FIGS. 1A-2 illustrate the anatomy of the meniscus in the context of a knee joint. As shown in FIG. 2 the capsule region (the outer edge region of the meniscus) is vascularized. Blood enters the meniscus from the menisculocapsular region 211 lateral to the meniscus. A typical meniscus has a flattened (“bottom”) and a concave top, and the outer cross-sectional shape is somewhat triangular. The outer edge of the meniscus transitions into the capsule. FIG. 3 illustrates the various fibers forming a meniscus. As illustrated in FIG. 3, there are circumferential fibers extending along the curved length of the meniscus, as well as radial fibers, and more randomly distributed mesh network fibers. Because of the relative orientations and structures of these fibers, and the predominance of circumferential fibers, it may be beneficial to repair the meniscus by suturing radially (vertically) rather than longitudinally or horizontally, depending on the type of repair being performed.

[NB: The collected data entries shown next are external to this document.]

-- ==== Sys2Proof/Machine/AuditMath.lean ====
section
/-! DEFINITION. Machine/AuditMath.lean: what an audit tile computes (R145, R147, R159, R160): C = G(X)·W + b with the golden W and b, its
post-operation, and the projection check. -/

namespace Sys2Proof.Machine

/-- The array format of an audited layer's products (Table 06-1). -/
def arrOf : AuditFmt → ArrFmt
  | .s8 => .s8
  | .u8s8 => .u8s8
  | .s4 => .s4
  | .s16 => .s16

/-- Columns of a layer's output: n. -/
def layerCols (l : Layer) : Nat := l.tileCols * l.tn

/-- The TCOORD of a tile (Table 04-6). -/
def coordOf (layer row col : Nat) : Word := BitVec.ofNat 32 (layer * 2 ^ 20 + row * 2 ^ 10 + col)

/-- Fields of a TCOORD: layer, tile row, tile column (Table 04-6). -/
def tcLayer (t : Word) : Nat := bits t 31 20
def tcRow (t : Word) : Nat := bits t 19 10
def tcCol (t : Word) : Nat := bits t 9 0

/-- Element `i` of packed elements whose byte `j` is `rd j`; activations of U8S8 are unsigned. -/
def packedElem (f : AuditFmt) (act : Bool) (rd : Nat → Byte) (i : Nat) : Int :=
  match f with
  | .s4 => intElem .s4 act [rd (i / 2)] (i % 2)
  | .s16 => intElem .s16 act [rd (2 * i), rd (2 * i + 1)] 0
  | f => intElem (arrOf f) act [rd i] 0

/-- Bytes that `n` packed elements take. -/
def packedLen (f : AuditFmt) (n : Nat) : Nat :=
  match f with
  | .s4 => (n + 1) / 2
  | .s16 => 2 * n
  | _ => n

/-- The tile read back for a barge and a TCOORD. -/
def readTile (s : State) (b t : Word) : Option (List Byte) :=
  (s.au.tiles.find? fun x => x.barge = b && x.tcoord = t).map fun x => s.bytes x.addr x.len

/-- The values of a list that are all there. -/
def allSome {α : Type} : List (Option α) → Option (List α)
  | [] => some []
  | x :: xs => match x, allSome xs with
    | some a, some as => some (a :: as)
    | _, _ => none

/-- Element `j` of a layer's input X (R147): of the agreed copy, or of the producing layer's sealed tiles as read back, row-major. -/
def inputElem (s : State) (c : Challenge) (ls : List Layer) (l : Layer) (j : Nat) : Option Int :=
  match l.producer with
  | none => some (packedElem l.fmt true (fun i => s.byte (c.copyAddr + i)) j)
  | some p => match ls.find? (·.num = p) with
    | none => none
    | some q =>
      let row := j / layerCols q
      let col := j % layerCols q
      (readTile s c.barge (coordOf q.num.toNat (row / q.tm) (col / q.tn))).map fun bs =>
        let at_ := q.elem * (row % q.tm * q.tn + col % q.tn)
        packedElem l.fmt true (fun i => (bs[at_ + i]?).getD 0) 0

/-- Row `r` of G(X), k elements (R145). -/
def gatherRow (s : State) (c : Challenge) (ls : List Layer) (l : Layer) (r : Nat) : Option (List Int) :=
  match l.gather with
  | .identity => allSome ((List.range l.k).map fun q => inputElem s c ls l (l.k * r + q))
  | .imageToColumn rows =>
    allSome ((List.range l.k).map fun q => match ((rows[r]?).getD [])[q]? with
      | none => none
      | some none => some 0
      | some (some j) => inputElem s c ls l j)

/-- The golden weight of row `q` and column `n` (log entry 91), and the golden bias of a column. -/
def weight (s : State) (l : Layer) (q n : Nat) : Int := packedElem l.fmt false (fun i => s.byte (l.wAddr + i)) (layerCols l * q + n)
def bias (s : State) (l : Layer) (n : Nat) : Int := (BitVec.ofNat 32 (natLE (s.bytes (l.bAddr + 4 * n) 4))).toInt

/-- The sum of products of two lists. -/
def dot (xs ys : List Int) : Int := (xs.zip ys).foldl (fun t p => t + p.1 * p.2) 0

/-- A value of C from a row of G(X), modulo 2^32 (R116). -/
def cValue (s : State) (l : Layer) (row : List Int) (n : Nat) : Word :=
  BitVec.ofInt 32 (dot row ((List.range l.k).map fun q => weight s l q n) + bias s l n)

/-- The post-operation of column `n` (R145). -/
def postOp (p : PostOp) (n : Nat) (v : Word) : Word :=
  match p with
  | .int32 => v
  | .table pts sh => lut (fun i => (pts[i]?).getD 0) sh.toNat v
  | .requant ps relu => match ps[n]? with
    | none => v
    | some r =>
      let w := (requant v r.m r.shift.toNat r.z r.lo r.hi).val
      if relu && decide (w.toInt < 0) then 0 else w

/-- The rows of G(X) a tile takes. -/
def tileA (s : State) (c : Challenge) (ls : List Layer) (l : Layer) : Option (List (List Int)) :=
  allSome ((List.range l.tm).map fun r => gatherRow s c ls l (l.tm * tcRow c.tcoord + r))

/-- EXACT (R159): the row-major index of the first element that differs from the bytes read. -/
def exactDiff (s : State) (c : Challenge) (l : Layer) (a : List (List Int)) (bs : List Byte) : Option Nat :=
  (List.range (l.tm * l.tn)).find? fun i =>
    let n := l.tn * tcCol c.tcoord + i % l.tn
    let v := postOp l.post n (cValue s l ((a[i / l.tn]?).getD []) n)
    (bs.drop (l.elem * i)).take l.elem != bytesLE l.elem v.toNat

/-- The matrix R of a barge's layer (R156). -/
def matrixOf (s : State) (b : Word) (l : Layer) : Option (List Byte) :=
  (s.au.mats.find? fun m => m.barge = b && m.layer = l.num).map (·.bytes)

/-- Row `i` of R, P signed bytes (R156). -/
def rRow (m : List Byte) (l : Layer) (i : Nat) : List Int :=
  (List.range (max l.tm l.tn)).map fun j => ((m[max l.tm l.tn * i + j]?).getD 0).toInt

/-- The sealed C of a tile, rows of int32. -/
def sealedRow (l : Layer) (bs : List Byte) (r : Nat) : List Int :=
  (List.range l.tn).map fun n => (BitVec.ofNat 32 (fieldLE bs (4 * (l.tn * r + n)) 4)).toInt

/-- Column `n` of a list of rows. -/
def colOf (m : List (List Int)) (n : Nat) : List Int := m.map fun r => (r[n]?).getD 0

/-- PROJECT (R160): the row-major index of the first value in which the two sides differ modulo 2^32. -/
def projectDiff (s : State) (c : Challenge) (l : Layer) (m : List Byte) (a : List (List Int)) (bs : List Byte) : Option Nat :=
  let n0 := l.tn * tcCol c.tcoord
  let rs := (List.range 32).map (rRow m l)
  let cs := (List.range l.tm).map (sealedRow l bs)
  let col := fun n => (List.range l.k).map fun q => weight s l q (n0 + n)
  let b := (List.range l.tn).map fun n => bias s l (n0 + n)
  let differ := fun (x y : Int) => BitVec.ofInt 32 x != BitVec.ofInt 32 y
  if c.transpose then
    (List.range (l.tm * 32)).find? fun i =>
      let r := (rs[i % 32]?).getD []
      let br := (List.range l.k).map fun q => dot ((List.range l.tn).map fun n => weight s l q (n0 + n)) r
      differ (dot ((cs[i / 32]?).getD []) r) (dot ((a[i / 32]?).getD []) br + dot b r)
  else
    (List.range (32 * l.tn)).find? fun i =>
      let r := (rs[i / l.tn]?).getD []
      let ra := (List.range l.k).map fun q => dot r (colOf a q)
      differ (dot r (colOf cs (i % l.tn))) (dot ra (col (i % l.tn)) + dot r (List.replicate l.tm 1) * (b[i % l.tn]?).getD 0)

/-- The layer of a challenge's tile. -/
def chalLayer (s : State) (c : Challenge) : Option Layer := (descLayers s c.desc).find? fun l => l.num.toNat = tcLayer c.tcoord

/-- The bytes that elements `i` to `i + n - 1` of packed elements stand in: the first, and how many. -/
def packedSpan (f : AuditFmt) (i n : Nat) : Nat × Nat :=
  match f with
  | .s4 => (i / 2, (i + n + 1) / 2 - i / 2)
  | .s16 => (2 * i, 2 * n)
  | _ => (i, n)

/-- The elements of the agreed copy that a tile's rows take: ranges of them. -/
def copySpans (c : Challenge) (l : Layer) : List (Nat × Nat) :=
  if l.producer.isSome then []
  else match l.gather with
    | .identity => [packedSpan l.fmt (l.k * (l.tm * tcRow c.tcoord)) (l.k * l.tm)]
    | .imageToColumn rows => (List.range l.tm).flatMap fun r =>
        (((rows[l.tm * tcRow c.tcoord + r]?).getD []).filterMap id).map fun j => packedSpan l.fmt j 1

/-- What the check of a tile reads in Hold (R147): its columns of the golden weights and of the bias, and its rows' elements of the agreed
copy. -/
def checkReads (c : Challenge) (l : Layer) : List (Nat × Nat) :=
  let n0 := l.tn * tcCol c.tcoord
  ((List.range l.k).map fun q => let p := packedSpan l.fmt (layerCols l * q + n0) l.tn; (l.wAddr + p.1, p.2)) ++
  [(l.bAddr + 4 * n0, 4 * l.tn)] ++ (copySpans c l).map fun p => (c.copyAddr + p.1, p.2)

/-- The uncorrectable word that the check meets: of the golden weights, the bias or the agreed copy (R158). -/
def companionBad (s : State) (c : Challenge) (l : Layer) : Option Nat := (checkReads c l).findSome? fun r => holdUncIn s r.1 r.2

/-- The check of a challenge on its tile: none where the companion cannot make it, else the first difference found, if any. -/
def auditCheck (s : State) (c : Challenge) : Option (Option Nat) :=
  match chalLayer s c, readTile s c.barge c.tcoord with
  | some l, some bs =>
    if (companionBad s c l).isSome then none
    else (tileA s c (descLayers s c.desc) l).bind fun a =>
      if c.method = .project then (matrixOf s c.barge l).map fun m => projectDiff s c l m a bs
      else some (exactDiff s c l a bs)
  | _, _ => none

end Sys2Proof.Machine
end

For example, FIGS. 4A-4E illustrate various tear patterns or injuries to a meniscus. Tears may be vertical/longitudinal (FIG. 4A), Oblique (FIG. 4B), Degenerative (FIG. 4C), including radially degenerative, Transverse or radial (FIG. 4D) and Horizontal (FIG. 4E). Most prior art devices for suturing or repairing the meniscus are only capable of reliably repairing vertical/longitudinal tears. Such devices are not typically recommended for repair of radial tears, particularly not arthroscopically/minimally invasively. FIGS. 5A-5C illustrate sutures placed with prior art devices to repair (via suturing) a torn meniscus (showing a longitudinal tear). FIG. 5A illustrates the results of a repair by a Smith&Nephew “Fast-Fix” device (comparable to a repair by a Biomet MaxFire device). FIG. 5B illustrates a Cayenne “CrossFix” device, and FIG. 5C illustrates a repair using an Arthrex meniscal “Viper” device.

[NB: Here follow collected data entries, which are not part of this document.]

/-- Hand a frame to the ports named, of those that carry frames. -/
def handTo (s : State) (ports : List (Fin 4)) (f : Zholi) : State :=
  (ports.filter (tpUsable s)).foldl (fun s q => lnBytes (updTp s fun t => { t with out := queueFrame t.out (q, f) }) (lnTp q) 0 (frameLen f.body)) s

/-- A frame of this node's own: 64 hops, the next SEQ (Table 18-3). -/
def originate (s : State) (ports : List (Fin 4)) (body : ZBody) : State :=
  handTo (updTp s fun t => { t with seq := t.seq + 1 }) ports ⟨s.cycle, false, ownAddr s, 64, s.tp.seq, body⟩

/-- Forward a received frame: HOPS one less (R367). -/
def forward (s : State) (ports : List (Fin 4)) (h : ZHead) (body : ZBody) : State := handTo s ports ⟨s.cycle, false, h.src, h.hops - 1, h.seq, body⟩

/-- A frame seen on the site ring from the site master (R378). -/
def siteSeen (s : State) : State := updTp s fun t => { t with siteSeenAt := s.cycle }

/-- A frame's sender is the site master, seen on the site ring. -/
def fromSiteMaster (s : State) (q : Fin 4) (src : BitVec 12) : Bool := upperPort q && isZoneMaster s && s.tp.siteMaster == some src

/-- Count a received frame (TPq_FRAMES). -/
def countFrame (s : State) (q : Fin 4) (b : ZBody) : State :=
  (lnBytes s (lnTp q) (frameLen b) 0).setReg (R.TPq_FRAMES q.val) (s.reg (R.TPq_FRAMES q.val) + 1)

/-- Take a frame that passed its checks: counted, and with HOPS at 0 discarded and counted as failed, without an event (R367). One of the
site master's on the site ring shows that it is there (R378). -/
def receive (s : State) (q : Fin 4) (h : ZHead) (b : ZBody) (ok : State → State) : State :=
  if !tpUsable s q then s
  else
    let s := countFrame s q b
    if h.hops = 0 then s.satAdd (R.TPq_ERR q.val) 15 0 1
    else ok (if fromSiteMaster s q h.src then siteSeen s else s)

/-- Whether a frame is this node's own, come round its ring. -/
def isOwn (s : State) (h : ZHead) : Bool := h.src == ownAddr s

/-- TP_LINK_LOSS (Table 18-12): a PCS error is counted; ES112 for the port. -/
def execTpLinkLoss (q : Fin 4) (pcs : Bool) (s : State) : Out :=
  .next (if !tpUsable s q then s
    else (let s := lnErr s (lnTp q); if pcs then s.satAdd (R.TPq_ERR q.val) 31 16 1 else updTpPort s q fun p => { p with link := false }).raise 112 q.val)

/-! ### Routing tables (R371) -/

/-- A table, its index among the generations, its code in TP_ROUTE_STAT. -/
def tableIdx : RouteTable → Fin 3
  | .cell => 0
  | .zone => 1
  | .site => 2
def tableOf (s : State) : RouteTable → Vector Word 16
  | .cell => s.tp.cell
  | .zone => s.tp.zone
  | .site => s.tp.site
def setTable (s : State) (t : RouteTable) (v : Vector Word 16) : State :=
  updTp s fun x => match t with
    | .cell => { x with cell := v }
    | .zone => { x with zone := v }
    | .site => { x with site := v }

In FIGS. 5A-5C the devices affecting these repairs require projection through the meniscus and substantially into the capsule region outside of the meniscus, which could potentially damage the nearby major nerves and large blood vessels. Further, the prior art devices, such as those placing the sutures illustrated in FIG. 5A-5C, typically place horizontal mattress suture patterns rather than vertical mattress suture patterns because vertical patterns are considerably more difficult (if not impossible) for surgeons to place when using these devices. Vertical mattress patterns would have improved pull through strength because of the aforementioned predominance of circumferential collagen fibers found within the meniscus structure. See, e.g., Boenisch, U. W., et al, “Pull-out strength and stiffness of meniscal repair using absorbable arrows or Ti-Cron vertical and horizontal loop sutures,” Am J Sports Med. 1999 September-October; 27(5):626-31. Additionally, the devices forming the suture patterns illustrated in FIG. 5A-5C are only capable of point fixation; that is they cannot compress the tears uniformly across the torn surface. Finally, such prior art devices are designed for repairing peripheral vertical meniscus tears (torn from the superior surface to the inferior surface in line with the C-shape of the meniscus) and are incapable of repairing commonly encountered radial meniscus tears.

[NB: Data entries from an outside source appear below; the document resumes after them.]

/-- REACTION_PATH_DISAGREE (R233): a line changes, or the two have disagreed for more than 2 TCLK. -/
def execReactionPathDisagree (e : LineEvent) (s : State) : Out :=
  .next (match e with
    | .flips b => lineFlips b s
    | .lasts => match s.bc.split with
      | some c => if 2 < s.cycle - c then pathFails s else s
      | none => s)

/-! ### Glints (R238, R240, R241, R443) -/

/-- What a row of Table 11-5 glints: source, channel, injected syndrome where the manual gives one, window, failure source. -/
structure GlintTarget where
  src : Nat
  chan : Nat
  syn : Option Half
  window : Nat
  fail : Nat
  deriving DecidableEq, Repr

/-- The code decoders of row 6: the corrected and uncorrectable sources of each memory. -/
def decoderSources (unit : Nat) : Nat × Nat :=
  match unit with
  | 0 => (4, 3)
  | 1 => (4, 3)
  | 2 => (73, 72)
  | 3 => (73, 75)
  | 4 => (65, 64)
  | 5 => (119, 119)
  | _ => (41, 40)

/-- Rows of Table 11-5 and units of Table 11-11. -/
def glintTarget (s : State) (row unit : Nat) (sel : Bool) : GlintTarget :=
  match row with
  | 0 => ⟨0, 0, none, 64, 2⟩
  | 1 => ⟨2, 0, none, 64, 2⟩
  | 2 => ⟨1, 0, none, 64, 7⟩
  | 3 => ⟨7, 0, none, 64, 7⟩
  | 4 => ⟨glintSource (glintBit s), 0, some (BitVec.ofNat 16 (glintBit s)), 4, 37⟩
  | 5 => ⟨80, 0, some (BitVec.ofNat 16 (0x10 + unit)), 32, 80⟩
  | 6 =>
    let k := if sel then (decoderSources unit).2 else (decoderSources unit).1
    ⟨k, if 6 ≤ unit then unit - 6 else 0, none, 64, k⟩
  | 7 => ⟨88 + unit, 0, some 2, 1024, 88 + unit⟩
  | _ => ⟨96 + bit sel, unit, none, msCycles 1, 96 + bit sel⟩

/-- Whether a row takes a unit and selector (Table 11-11). -/
def glintNamed (row unit : Nat) (sel : Bool) : Bool :=
  match row with
  | 0 => unit == 0 && !sel
  | 1 => unit == 0 && !sel
  | 2 => unit == 0 && !sel
  | 3 => unit == 0 && !sel
  | 4 => unit == 0 && !sel
  | 5 => decide (unit < 16) && !sel
  | 6 => decide (unit < 42)
  | 7 => decide (unit < 4) && !sel
  | 8 => decide (unit < 4)
  | _ => false

/-- The pair a row glints. -/
def glintPair (row : Nat) : Option (Fin 2) := if row < 2 then some 0 else if row < 4 then some 1 else none

/-- SKIPPED (Table 11-6): a retired channel, a tile held OFF, a pair halted or LOST, a glint of the source still open. -/
def glintSkipped (s : State) (row unit : Nat) (t : GlintTarget) : Bool :=
  unitRetired s t.src t.chan || s.bc.glints.any (fun g => g.src.toNat == t.src) ||
  (match glintPair row with
    | some k => s.kc.pairs[k] == .halted || s.kc.pairs[k] == .lost
    | none => false) ||
  (row == 6 && decide (6 ≤ unit) && s.tiles[Fin.ofNat 36 (unit - 6)].run == .off)

/-- BC_GLINT_REQ's [10:0] of a checker: row, unit and SEL. -/
def glintKey (row unit : Nat) (sel : Bool) : BitVec 11 := BitVec.ofNat 11 (row + 16 * unit + 1024 * bit sel)

/-- A result (Table 11-6) in BC_GLINT_STAT; SKIPPED is a failing one only of a start glint, which anything but OK fails (R240); a brake
channel's locks it with cause START (R280). -/
def glintStat (s : State) (key : BitVec 11) (atStart : Bool) (code src : Nat) : State :=
  let s := s.wrapInc R.BC_GLINT_STAT 15 0
  if code = 0 then if atStart then updBc s fun b => { b with passed := b.passed ++ [key] } else s
  else if code = 5 && !atStart then s
  else
    let s := ((s.setFld R.BC_GLINT_STAT 18 16 code).setFld R.BC_GLINT_STAT 25 19 src).setBit R.BC_IRQ_STAT 3
    if atStart then
      let s := updBc s fun b => { b with startGlintOk := false }
      if key.toNat % 16 = 8 then lockChannel s (Fin.ofNat 4 (key.toNat / 16)) 7 else s
    else s

/-- Mirror's glint takes the next bit k and advances it (R110, Table 11-11). -/
def advanceBit (s : State) (row : Nat) : State := if row = 4 then s.setFld R.GLINT_STAT 23 16 (glintBit s + 1) else s

/-- Issue a glint: a window on its source, judged under the policy of now (R414); or SKIPPED. -/
def issueGlint (s : State) (row unit : Nat) (sel atStart : Bool) : State :=
  let t := glintTarget s row unit sel
  if glintSkipped s row unit t then glintStat s (glintKey row unit sel) atStart 5 t.src
  else
    let (syn, s) := match t.syn with
      | some v => (v, s)
      | none => (s.free.1.setWidth 16, s.free.2)
    let p := policyOf s t.fail
    let g : Glint :=
      { key := glintKey row unit sel, atStart, src := BitVec.ofNat 7 t.src, chan := BitVec.ofNat 6 t.chan, syn, fail := BitVec.ofNat 7 t.fail,
        cfg := p.cfg, win := p.win, mask := p.mask, mint := p.mint, windowEnd := s.cycle + t.window, length := t.window,
        good := false, other := false, readback := false, asserted := false, ran := false }
    updBc (advanceBit s row) fun b => { b with glints := b.glints ++ [g] }

/-- The checkers that a start glints (R240, R280), by BC_GLINT_REQ's [10:0]: every unit of rows 0 to 8 but the tiles in no use and the
brake channels not enabled (log entry 95), and row 9. -/
def startChecks (s : State) : List (BitVec 11) :=
  let both := fun (row unit : Nat) => [glintKey row unit false, glintKey row unit true]
  let tile := fun (p : Fin 36) => if s.tiles[p].run == .off || s.tiles[p].run == .retired then [] else both 6 (6 + p.val)
  (List.range 5).map (glintKey · 0 false) ++ (List.range 16).map (glintKey 5 · false) ++ (List.range 6).flatMap (both 6) ++
  (List.finRange 36).flatMap tile ++ (List.range 4).map (glintKey 7 · false) ++
  (List.range 4).flatMap (fun n => if s.flag (R.BRKn_CFG n) 0 then both 8 n else []) ++ [9]

/-- The Periodic column of Table 11-5, in TCLK cycles. -/
def glintPeriod (s : State) (row : Nat) : Option Nat :=
  if row < 4 then some (msCycles 10)
  else if row = 4 then some (msCycles (10 * s.fld R.MI_CTRL 15 8))
  else if row < 7 then some (msCycles (10 * s.fld R.BC_CTRL 23 16))
  else none

/-- The last start or periodic glint of a checker. -/
def lastGlint (s : State) (key : BitVec 11) : Option Nat := (s.bc.issued.find? fun x => x.1 == key).map (·.2)

/-- The Tally units are glinted in ascending order, one per period (R361). -/
def tallyTurn (s : State) (unit : Nat) : Bool :=
  s.ty.nextGlint.val == unit && (match glintPeriod s 5 with
    | some p => !s.bc.issued.any fun x => x.1.toNat % 16 == 5 && decide (s.cycle < x.2 + p)
    | none => false)

/-- Whether a start or periodic glint is due: a start glint once from step 5 on; a periodic one its period after the last, and a
pair's 10 ms after the pair next runs (R413). Glints of one source do not overlap (R240). -/
def glintDue (s : State) (row unit : Nat) (sel : Bool) : Bool :=
  let held := match glintPair row with
    | some k => decide (s.cycle < s.bc.glintFrom[k])
    | none => false
  (match lastGlint s (glintKey row unit sel) with
    | none => if s.wr.ready then (glintPeriod s row).isSome else (5 ≤ s.wr.step && (startChecks s).contains (glintKey row unit sel) && (row != 8 || s.sio.startTested))
    | some c => match glintPeriod s row with
      | some p => (if row = 5 then tallyTurn s unit else decide (p ≤ s.cycle - c)) && !held
      | none => false) &&
  !s.bc.glints.any (fun g => g.src.toNat == (glintTarget s row unit sel).src)

/-- Note the cycle of a start or periodic glint, and the turn of the Tally units. -/
def noteGlint (s : State) (key : BitVec 11) : State :=
  let s := if key.toNat % 16 = 5 then { s with ty := { s.ty with nextGlint := Fin.ofNat 16 (key.toNat / 16 % 16 + 1) } } else s
  updBc s fun b => { b with issued := b.issued.filter (·.1 ≠ key) ++ [(key, s.cycle)] }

Thus, there is a need for methods, devices and systems for repairing a torn meniscus that allow repair of the meniscus in a manner that decreases patient discomfort and enhances the rate of recovery. In particular, it would be beneficial to provide methods, devices and systems capable of repairing both radial and longitudinal tears without risking additional damage to the meniscus or the vascular systems feeding the meniscus. In addition, it would be highly beneficial to provide methods and devices allowing a physician to minimally invasively suture the meniscus in a vertical loop. The methods, devices and systems described herein may address this need.